◆ Problem requirements
In the entries below, count every line containing "fhIbank". Reply with the number alone.

-------- Data in this exercise --------

/-- What a stage's reads find: errors of the vector register it reads as operand B, and of the table it looks up (R93, R99). -/
def State.stageReads (s : State) (c : Nat) (a : ChainAcc) (time b k w : Nat) (x : Wide) : State × ChainAcc :=
  let f := (s.core c).fls
  let r := if readsBreg a w then s.fileRead c a f.vEcc (vregLanes (stBreg w)) time b k else (s, a)
  (r.1, { r.2 with errs := r.2.errs ++ (parityLanes f.tabPar w (Store.find f.tables (stTable w)) x).map (fun l =>
    { time := time, block := b, stage := k, lane := l, cls := .hw, cause := 6 }) })

/-- The stages of a block in order: the block that leaves the last stage, and the WB writes (R97, R511). `time` is the core cycle at
which the block enters stage `k`. -/
def State.chainStages (s : State) (c : Nat) (e : ChainEnv) (a : ChainAcc) (b : Nat) (second : Wide) :
    Nat → Nat → List Nat → FBlk → List (Nat × Wide) → (State × ChainAcc) × FBlk × List (Nat × Wide)
  | _, _, [], x, wbs => ((s, a), x, wbs)
  | k, time, w :: rest, x, wbs =>
    let o := s.chainB c e a w second
    let r := s.stageReads c a time b k w x.w
    let y := runStage w x o.1 o.2 (s.chainGen e k b) (Store.find (s.core c).fls.tables (stTable w))
    State.chainStages r.1 c e r.2 b second (k + 1) (time + stageLatency w) rest y (if stWb w then wbs ++ [(stBreg w, y.w)] else wbs)

/-- The sum of the stages' latencies S (R106). -/
def chainLatency (st : List Nat) : Nat := (st.map stageLatency).foldl (· + ·) 0

/-- A write put among those due by its core cycle, after its equals. -/
def dueInsert (w : DueWrite) : List DueWrite → List DueWrite
  | [] => [w]
  | x :: l => if w.after < x.after then w :: x :: l else x :: dueInsert w l

/-- What the vector registers held before each of the writes made, which are in order (R511): core cycles before an entry `gap` after
the last, register, value. -/
def pastOf (v : Store Wide) (gap : Nat) (made : List DueWrite) : List (Nat × Nat × Wide) :=
  (made.foldl (fun (p : Store Wide × List (Nat × Nat × Wide)) d => d.writes.foldl (fun q w => match w with
    | .vreg r x => (Store.set {} q.1 r x, q.2 ++ [(gap - d.after, r, Store.get {} q.1 r)])
    | _ => q) p) (v, [])).2

/-- The vector registers as a chain finds them that starts four core cycles before its first block enters, a core cycle after the last
entry: the writes of those core cycles are not yet made (R106, R511). -/
def FlsState.atStart (f : FlsState) : Store Wide :=
  if f.runs.isEmpty then f.v
  else f.past.reverse.foldl (fun v p => if p.1 ≤ 3 then Store.set {} v p.2.1 p.2.2 else v) f.v

/-- Block `b` enters stage 0, `lead` or a period after the block before it: the writes whose core cycle lies before it are made, so
that its reads, which take place as it enters, see them (R106, R107, R162; the read's core cycle is a DESIGN CHOICE, log 58). -/
def State.chainDue (s : State) (c : Nat) (e : ChainEnv) (a : ChainAcc) (b : Nat) : State × ChainAcc :=
  let gap := if b = 0 then e.lead else chainPeriod e.cmd.head
  let made := a.due.filter (fun w => decide (w.after < gap))
  (s.applyWrs c (made.flatMap (·.writes)),
   { a with
     due := (a.due.filter (fun w => decide (gap ≤ w.after))).map (fun w => { w with after := w.after - gap })
     past := ((a.past.map (fun p => (p.1 + gap, p.2))) ++ pastOf (s.core c).fls.v gap made).filter (fun p => decide (p.1 ≤ 4)) })

/-- The largest magnitude of a wide block (R102). -/
def Wide.maxAbs (w : Wide) : Nat := w.v.foldl (fun m v => if m < v.natAbs then v.natAbs else m) 0

/-- The writes of a block, made 4 + S core cycles after its entry, or withheld (R106, R112). -/
def ChainAcc.write (a : ChainAcc) (e : ChainEnv) (ws : List Wr) : ChainAcc :=
  if e.live then { a with due := dueInsert ⟨4 + chainLatency e.cmd.stages, e.cmd.serial, ws⟩ a.due } else a

/-- The output stage on one block (R101 to R104): the accumulated summary and the block's writes. Of writes to one vector register in
one core cycle the last stands: a WB stage's after the output's, and a later stage's after an earlier one's (R511; DESIGN CHOICE,
log 58). -/
def State.chainOut (s : State) (e : ChainEnv) (a : ChainAcc) (b : Nat) (x : FBlk) (wbs : List (Nat × Wide)) : ChainAcc :=
  let h := e.cmd.head
  let m := x.w.maxAbs
  let amax := if expGt m x.w.e a.amax.1 a.amax.2 then (m, x.w.e) else a.amax
  let anySat := x.w.sat.any id
  let rng := x.rng.any id
  let wbw : List Wr := wbs.map (fun p => .vreg p.1 p.2)
  let base : ChainAcc :=
    { a with shadow := wbs.foldl (fun m p => Store.insert m p.1 p.2) a.shadow
             amax := amax, rng := a.rng || rng, pAny := a.pAny || x.p.any id, pAll := a.pAll && x.p.all id
             blocks := a.blocks + 1, last := (x.w.v.headD 0, x.w.e), rngs := a.rngs + b2n rng }
  if fhOdst h = 0 then
    let f := fmtOf (fhOfmt h)
    let o := rescale x.w f (fhPolicy h) (fhFix h) (s.amaxFloor (fhTensor h)) (fhRnd h) (s.chainGen e 8 b)
    let side := o.sidecar f (fhRnd h) anySat (e.cmd.iss.ctx + e.cmd.iss.gen * 2 ^ 10)
    let data := packBlock f o.m
    { base with
      sat := a.sat || anySat || side.sat, zero := a.zero && side.zero, sats := a.sats + b2n side.sat
      emin := if o.e < a.emin then o.e else a.emin, emax := if a.emax < o.e then o.e else a.emax
      bytes := if fhDigEn h then a.bytes ++ data ++ side.bytes.take 2 else a.bytes }.write e
        ((if fhNowr h then [] else [Wr.mem (fhDst h + b * f.coreBytes) (data ++ side.bytes)]) ++ wbw)
  else
    let ws : List Wr :=
      if fhNowr h then []
      else if fhOdst h = 3 then [.vreg (fhDst h) x.w]
      else bankWrites (fhObank h) (fhDst h + b) (fhOdst h == 2) x.w
    { base with
      sat := a.sat || anySat, zero := a.zero && x.w.v.all (fun v => decide (v = 0)), sats := a.sats + b2n anySat }.write e (ws ++ wbw)

/-- A block of core memory that a chain reads as it enters stage 0, with the failure of its first check that is raised, and the words
that cannot be corrected (R109, R161). -/
def State.chainRead (s : State) (c : Nat) (e : ChainEnv) (time b base : Nat) : State × Wide × List FlsErr :=
  let f := fmtOf (fhIfmt e.cmd.head)
  let a := base + b * f.coreBytes
  let z := s.cmCorrect c a f.coreBytes
  let r := z.1.coreBlock c f a
  let err := fun (cls : FClass) (cause : Nat) => ({ time := time, block := b, cls := cls, cause := cause } : FlsErr)
  (z.1, r.wide,
   (if r.bad = 0 then [] else if r.bad = 5 then (if e.heed then [err .ctx 7] else []) else [err .hw r.bad]) ++
   z.2.map (fun w => { time := time, block := b, cls := .hw, cause := 4, word := some w }))

/-- The input block of a chain, with the width that R52 counts it with (R95, R96). -/
def State.chainInput (s : State) (c : Nat) (e : ChainEnv) (a : ChainAcc) (time b : Nat) :
    (State × ChainAcc) × (Wide × Nat) × List FlsErr :=
  let h := e.cmd.head
  let k := s.core c
  match fhIsrc h with
  | 0 => let r := s.chainRead c e time b (fhSrc h); ((r.1, a), (r.2.1, (fmtOf (fhIfmt h)).bits), r.2.2)
  | 3 => (s.fileRead c a k.fls.vEcc (vregLanes (fhSrc h)) time b 0, (Store.get {} e.v0 (fhSrc h), 48), [])
  | n =>
    let at' := bankLane (fhIbank h) (fhSrc h + b) (n == 2)
    (s.fileRead c a k.arr.accEcc ((upTo 64).map at') time b 0, (k.bankBlock (fhIbank h) (fhSrc h + b) (n == 2), 48), [])

/-- One block of a chain: both of its streams are read and checked, and unless a context failure stops the chain it passes the stages
(R106, R109, R111). A block counts in FLS_BLK_CNT whether or not the chain's writes are withheld; FLS_SAT_CNT and FLS_RNG_CNT count
blocks that are written (R112, R116; DESIGN CHOICE, log 58). -/
def State.chainBlock (s : State) (c : Nat) (e : ChainEnv) (a : ChainAcc) (b : Nat) : State × ChainAcc :=
  match a.stop with
  | some _ => (s, a)
  | none =>
    let time := b * chainPeriod e.cmd.head
    let d := (s.cnt64 (pgFLS c) 0x48 1).chainDue c e a b
    let i := d.1.chainInput c e d.2 time b
    let j := if fhBstream e.cmd.head then i.1.1.chainRead c e time b (fhSrcb e.cmd.head) else (i.1.1, ({} : Wide), [])
    let errs := i.2.2 ++ j.2.2
    let acc := { i.1.2 with errs := i.1.2.errs ++ errs.filter (fun x => x.cls == .hw) }
    match errs.find? (fun x => x.cls == .ctx) with
    | some x => (j.1, { acc with stop := some x })
    | none =>
      let r := j.1.chainStages c e acc b j.2.1 0 time e.cmd.stages { w := i.2.1.1, width := i.2.1.2 } []
      (r.1.1, r.1.1.chainOut e r.1.2 b r.2.1 r.2.2)

/-- The upset that a chain's checked and duplicated logic shows at its first block, if the state holds one: its stage in bits [2:0], the
output stage in bit 3, its lane in bits [9:4], and 1 a residue or 2 a duplicate mismatch in bits [11:10] (R110; log 56). -/
def State.stageErrs (s : State) (c : Nat) (e : ChainEnv) : State × List FlsErr :=
  match s.takeSlip (pgFLS c) with
  | (none, s1) => (s1, [])
  | (some d, s1) =>
    let k := fld d 0 3
    let out := bitAt d 3
    let cause := fld d 10 2
    let shows := if cause = 1 then bitAt (s.reg (pgFLS c) 0x40) 0 && !out && stResidue (stOp (e.cmd.stages.getD k 0))
      else cause == 2 && bitAt (s.reg (pgFLS c) 0x40) 1
    let st := if out then e.cmd.stages else e.cmd.stages.take k
    (s1, if shows && (out || decide (k < e.cmd.stages.length)) then
      [⟨chainLatency st, 0, if out then 0 else k, out, fld d 4 6, .hw, cause, none⟩] else [])

/-- The next `n` blocks of a chain (R95). -/
def State.chainBlocks (s : State) (c : Nat) (e : ChainEnv) (a : ChainAcc) (n : Nat) : State × ChainAcc :=
  (upTo n).foldl (fun p _ => p.1.chainBlock c e p.2 p.2.blocks) (s, a)

/-- What a chain leaves for its completion (R102 to R104). The maximum that ABS_EN tests is kept with AMAX_EN clear too (DESIGN CHOICE,
log 58). -/
def ChainAcc.summary (a : ChainAcc) (h : Nat) : ChainSum :=
  let d := fhAbsExp h - a.amax.2
  let absurd := fhAbsEn h && (if 0 ≤ d then decide (2 ^ d.toNat ≤ a.amax.1) else decide (0 < a.amax.1))
  let core := fhOdst h = 0
  { sum0 := b2n a.sat + 2 * b2n a.rng + 4 * b2n a.pAny + 8 * b2n a.pAll + 16 * b2n a.zero + 32 * b2n absurd
      + (if core then toBits 8 a.emin * 2 ^ 8 + toBits 8 a.emax * 2 ^ 16 else 0) + a.blocks * 2 ^ 32
    sum1 := if fhAmaxEn h then a.amax.1 % 2 ^ 48 + toBits 16 a.amax.2 * 2 ^ 48 else 0
    sum3 := toBits 48 a.last.1 + toBits 16 a.last.2 * 2 ^ 48
    digest := if fhDigEn h then some (fhDigAcc h, a.bytes) else none
    amax := if fhAmaxEn h then some (fhTensor h, a.amax.1, a.amax.2) else none
    absurd := absurd }

/-- The writes due up to and with the last of chain `serial`, and those after it. -/
def dueThrough (serial : Nat) : List DueWrite → List DueWrite × List DueWrite
  | [] => ([], [])
  | w :: l =>
    if (w :: l).any (fun x => x.serial == serial) then let r := dueThrough serial l; (w :: r.1, r.2) else ([], w :: l)

/-- Due writes put among others. -/
def dueMerge (l m : List DueWrite) : List DueWrite := m.foldl (fun a w => dueInsert w a) l

/-- The writes still due of a chain made, as it ends (R106). -/
def State.flushDue (s : State) (c serial : Nat) : State :=
  let r := dueThrough serial (s.core c).fls.due
  (s.applyWrs c (r.1.flatMap (·.writes))).modCore c (fun k => { k with fls := { k.fls with due := r.2 } })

--------

◆ Answer
2